For a bearing ratio in the range between more than 5% and at most 10% has the lateral surface of the film roll 06 a hardness in the range of at least 30 HV10 to 100 HV10. This means that for the formation of the lateral surface of the film roll 06 , ie in particular for the formation of their coating 13 , z. B. plastic coatings are used. As plastics z. As a polyamide such as Rilsan or PI, ABS, CA or PVC-U suitable. In certain cases, the lateral surface of the film roll 06 even using a thermoset such. B. EP or UP trained. The lateral surface of the film roller 06 can also by an elastomer such. B. EPDM, BR, PUR or PU. Typical materials here are polyurethane or hard rubber.

Furthermore, in addition to the dependent of the supporting component material choice for the lateral surface of the film roll 06 provided, the lateral surface of the film roll 06 depending on its supporting portion and in the axial direction of this film roll 06 extending pitch a18 and a19 with respect to the geometric data of the grooves 18 ; 19 to train differently.

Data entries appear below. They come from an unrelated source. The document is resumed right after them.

/-- What a control-die access to a context's save area comes to: the accesses are (location, length, whether it writes). One that no
region opens to the context freezes it (R54, R55); a context so frozen waits. Its reads wait at their homes for writes that are not visible
(R89), and go through the home caches (R149). -/
def saveGuard (ctx die : Nat) (l : List (Nat × Nat × Bool)) (s : State) (u : Upd) : Upd :=
  let reads := (l.filter (fun x => !x.2.2)).map (fun x => (x.1, x.2.1))
  match l.find? (fun x => !s.sys.opens ctx x.1 x.2.1 x.2.2) with
  | some x => if (s.sys.context ctx).frozen then idle s else freezeContext s (.proc die) ctx (x.1, x.2.2)
  | none =>
    if reads.any (fun x => !s.sys.quiet x.1 x.2) then .of (s.sys.holdRead .control reads)
    else recallFirst s { u with sys := reads.foldl (fun z x => z.fillFor x.1 x.2 false ctx 0) u.sys }

/-! ### Requests and stops (R414, R454) -/

/-- The context that a request names (R454). -/
def unitContext (u : PreemptUnit) (named : List Block) : Option Nat :=
  match u with
  | .context c => some c
  | _ => (named.head?).map (·.ctx)

/-- PREEMPT_REQUEST (R454, R456): NOSPACE where the frames would not fit, INVALID for a block that is part of a launch cluster, or for a unit
that names none (log 78). -/
def execPreemptRequest (unit : PreemptUnit) (s : State) : Host.Outcome State Fault Refusal :=
  inputStep s (
    let y := s.sys
    let named := y.blocks.filter (fun k => unitNames unit k && !k.ending && k.engineWarp.isNone)
    let whole := match unit with
      | .block _ => named.all (fun k => k.size == 1)
      | _ => true
    match unitContext unit named with
    | none => .of (y.answered .invalid)
    | some ctx =>
      if !whole then .of (y.answered .invalid)
      else if !y.saveFits ctx (y.saveOwes ctx named) then .of (y.answered .noSpace)
      else if named.isEmpty || y.preempts.any (fun p => p.unit == unit) then .of (y.answered .ok)
      else .of (({ y with preempts := y.preempts ++ [{ unit, cycle := y.time.cycle }] } : Sys).answered .ok))

/-- The header of the clause that a sub-warp would start permits pre-emption (R217). -/
def State.permitsHere (s : State) (w : Warp) (k : Block) (b : Sub) : Bool :=
  (((s.nextWord w k b).bind headerOf).map (·.pp)).getD false

/-- PREEMPT_TIMEOUT (R454): a sub-warp stops at its clause boundary, or at the word at which it waits. -/
def execPreemptTimeout (w sub : Nat) (s : State) : Host.Outcome State Fault Refusal :=
  machineStep s (
    match s.sys.warp? w with
    | none => idle s
    | some x =>
      match x.sub? (some sub), s.sys.block? x.block with
      | some b, some k =>
        match s.sys.preempting k with
        | none => idle s
        | some p =>
          let waited := s.sys.time.cycle - p.cycle
          let here := if b.wait = .none then
              b.place == .boundary && (s.permitsHere x k b || decide (2 ^ 21 ≤ waited))
            else b.wait != .debugger
          if waited < 2 ^ 20 || !here || b.stopped || !k.started || (s.sys.die (dieOf k.core)).halted || s.sys.ctl.held then
            idle s
          else .of (s.sys.setWarp { x.setSub (some sub) { b with stopped := true } with hint := none })
      | _, _ => idle s)

/-! ### Liveness records (R415) -/

/-- The scratch ranges of a record: first granule and length. -/
def liveRanges (l : List Word) : List (Nat × Nat) :=
  let a := l.getD 6 0
  let b := l.getD 7 0
  [(bits a 63 54, bits a 53 44), (bits a 43 34, bits a 33 24), (bits a 23 14, bits a 13 4), (bits b 63 54, bits b 53 44)]

/-- A record is in use and well formed, for an allocation of `n` granules. -/
def liveOk (n : Nat) (l : List Word) : Bool :=
  let b := l.getD 7 0
  b.getLsbD 0 && zeroBits b 26 1 && zeroBits (l.getD 6 0) 3 0 && decide (bits b 43 36 + bits b 35 27 ≤ 256) &&
    (liveRanges l).all (fun r => r.2 == 0 || decide (r.1 + r.2 ≤ n))

/-- The access that reads the record a hint named, or the table entry that no region opens (R54). -/
def hintAccess (s : State) (k : Block) (va : Nat) : List (Nat × Nat × Bool) :=
  match walk s k.ctx va with
  | .leaf l e =>
    if pteSparse e != 0 then [] else [(s.sys.placed (pteTag e) (s.sys.homeKey (pteKind e) (leafPA l e va)), 64, false)]
  | .firewall pa => [(mainKey 0 pa, 8, false)]
  | _ => []

/-- The record that a hint named, where it can be read and used (log 31). -/
def hintRecord (s : State) (k : Block) (va : Nat) : Option (List Word) :=
  match walk s k.ctx va with
  | .leaf l e =>
    let key := s.sys.placed (pteTag e) (s.sys.homeKey (pteKind e) (leafPA l e va))
    if pteSparse e != 0 || (s.sys.accessFails key 64 true).isSome then none
    else
      let ws := s.mem.words key 8
      if liveOk (k.scrSize / 4096) ws then some ws else none
  | _ => none

/-- V register v, and S register r, are live under a record; under none everything is. -/
def liveV (live : Option (List Word)) (v : Nat) : Bool :=
  match live with
  | none => true
  | some l => (l.getD (v / 64) 0).getLsbD (v % 64)

def liveS (live : Option (List Word)) (r : Nat) : Bool :=
  match live with
  | none => true
  | some l => (l.getD (4 + r / 64) 0).getLsbD (r % 64)

/-- The record as a frame holds it. -/
def frameRecord (live : Option (List Word)) : List Word :=
  live.getD [0xFFFFFFFFFFFFFFFF, 0xFFFFFFFFFFFFFFFF, 0xFFFFFFFFFFFFFFFF, 0xFFFFFFFFFFFFFFFF,
    0xFFFFFFFFFFFFFFFF, 0xFFFFFFFFFFFFFFFF, 0, BitVec.ofNat 64 (256 * 2 ^ 27 + 1)]

/-! ### Warp frames (R457) -/

/-- The 1,920 bytes of a control section that only the E12 interprets. -/
def controlSection (serial : Nat) : List Byte := (List.range 1920).map (Config.controlByte serial)

/-- The bytes of a queue entry. -/
def QEntry.bytes : QEntry → List Byte
  | .data l | .failed l _ _ _ _ => l.toList.flatMap (fun v => leBytes 4 v.toNat)
  | .marker v => leBytes 128 v.toNat

/-- The access sections of a frame: X0 to X31, the queue entries, and the state of queues and streams. -/
def Warp.accessBytes (w : Warp) (serial : Nat) : List Byte :=
  match w.access with
  | none => []
  | some a =>
    wordBytes a.xregs.toList ++
    w.queues.toList.flatMap (fun l => (List.range 16).flatMap (fun i => match l[i]? with
      | some e => e.bytes
      | none => List.replicate 128 0)) ++
    (List.range 256).map (fun i => Config.controlByte serial (1920 + i))

/-- A warp frame. What a record leaves out is written as zero. -/
def warpFrame (k : Block) (w : Warp) (live : Option (List Word)) (serial : Nat) : List Byte :=
  let b := w.subs.headD (newSub 0 0 0)
  let flags := (if live.isNone then 1 else 0) + (if w.handler.isSome then 2 else 0) + (if w.access.isSome then 4 else 0)
  leBytes 2 1 ++ leBytes 2 flags ++ leBytes 4 w.frameSize ++ leBytes 8 b.pc.toNat ++ leBytes 8 b.header.toNat ++
  leBytes 8 k.tskid.toNat ++ leBytes 4 (if k.isTask then 0 else w.index) ++ List.replicate 28 0 ++
  wordBytes (frameRecord live) ++ controlSection serial ++
  (List.range 128).flatMap (fun r => leBytes 8 (if liveS live r then (w.sn r).toNat else 0)) ++
  (List.range w.budget).flatMap (fun v => (List.range 32).flatMap (fun i => leBytes 4 (if liveV live v then (w.vl v i).toNat else 0))) ++
  (List.range w.budget).flatMap (fun v =>
    if liveV live v then leBytes 4 (w.shapes.toList.getD v 0x80).toNat ++ leBytes 4 (w.tops.toList.getD v 0).toNat
    else leBytes 4 0x80 ++ leBytes 4 0) ++
  w.accessBytes serial

/-- A sub-warp as it is saved: a word inside a clause is resumed from its header (R413, R459). -/
def Sub.saved (b : Sub) : Sub :=
  match b.place with
  | .inside c => { b with place := .resume c.addr }
  | _ => b

/-- The access context may be saved where it stands. -/
def Access.savable (a : Access) : Bool := a.ended || a.sub.place == .boundary || a.sub.wait != .none

/-- A warp as it is saved. -/
def Warp.saved (w : Warp) : Warp :=
  { w with subs := w.subs.map Sub.saved, hint := none, access := w.access.map (fun a => { a with sub := a.sub.saved }) }

/-! ### Block frames (R458) -/

/-- The granules and tiles that the records of a block's warps name. -/
def SavedBlock.named (b : SavedBlock) : List Nat × List Nat :=
  let n := b.block.scrSize / 4096
  if b.warps.any (fun x => x.live.isNone) then (List.range n, List.range b.block.zCount)
  else
    let ls := b.warps.filterMap (·.live)
    let tile := fun (l : List Word) (t : Nat) =>
      let v := l.getD 7 0
      decide (bits v 43 36 ≤ t) && decide (t < bits v 43 36 + bits v 35 27)
    ((List.range n).filter (fun g => ls.any (fun l => (liveRanges l).any (fun r => decide (r.1 ≤ g) && decide (g < r.1 + r.2)))),
     (List.range b.block.zCount).filter (fun t => ls.any (fun l => tile l t)))

/-- A block leaves its core: its frame is written, granules first, then tiles, each in ascending order (log 30). -/
def saveBlock (b : SavedBlock) (s : State) : Upd :=
  let k := (s.sys.block? b.block.id).getD b.block
  let n := b.named
  let at_ := s.sys.nextFrame k.ctx
  let lo := scratchKey k.core k.scrBase
  let grans := n.1.flatMap (fun g => s.mem.bytes (lo + 4096 * g) 4096)
  let tiles := n.2.flatMap (fun t => (k.accs (1024 * t) 1024).flatMap (fun v => leBytes 16 v.toNat))
  let bad := (s.sys.poison.filter (fun p => n.1.any (fun g => overlaps p 4 (lo + 4096 * g) 4096))).map (fun p => p - lo)
  let b1 : SavedBlock := { b with block := { k with acc := [] }, out := true, grans := n.1, tiles := n.2, frame := at_, poison := bad }
  let y := { s.sys with saved := s.sys.saved.map (fun x => if x.block.id == k.id then b1 else x),
                        blocks := s.sys.blocks.filter (fun x => x.id != k.id) }
  if (grans ++ tiles).isEmpty then .of y else hostPut (mainKey 0 at_) (grans ++ tiles) { s with sys := y }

With a bearing ratio between greater than 0% and up to 1% and a pitch a18 for the right-rising grooves 18 from Z. B. 1 mm and at a graduation a19 for the left-rising grooves 19 from Z. B. 1.25 mm is the radius R18 for the right-rising grooves 18 z. B. 0.6 mm at a groove depth t18 of 0.20 mm, wherein the left-rising grooves 19 a radius R19 of z. B. 0.8 mm with a groove depth t19 of 0.15 mm. Likewise, for the same fraction and divisions a18; a19 the radius R18 for the right-rising grooves 18 also z. B. 0.45 mm at a groove depth t18 of 0.30 mm, wherein the left-rising grooves 19 a radius R19 of z. B. 0.6 mm with a groove depth t19 of 0.22 mm.

With a bearing ratio between greater than 1% and up to 5% and a pitch a18 for the right-rising grooves 18 from Z. B. 1 mm and at a graduation a19 for the left-rising grooves 19 from Z. B. 1.25 mm is the radius R18 for the right-rising grooves 18 z. B. 0.6 mm at a groove depth t18 of 0.15 mm, wherein the left-rising grooves 19 a radius R19 of z. B. 0.8 mm at a groove depth t19 of 0.10 mm. Likewise, for the same fraction and divisions a18; a19 the radius R18 for the right-rising grooves 18 also z. B. 0.45 mm at a groove depth t18 of 0.22 mm, the left-hand grooves 19 a radius R19 of z. B. have 0.6 mm with a groove depth t19 of 0.15 mm.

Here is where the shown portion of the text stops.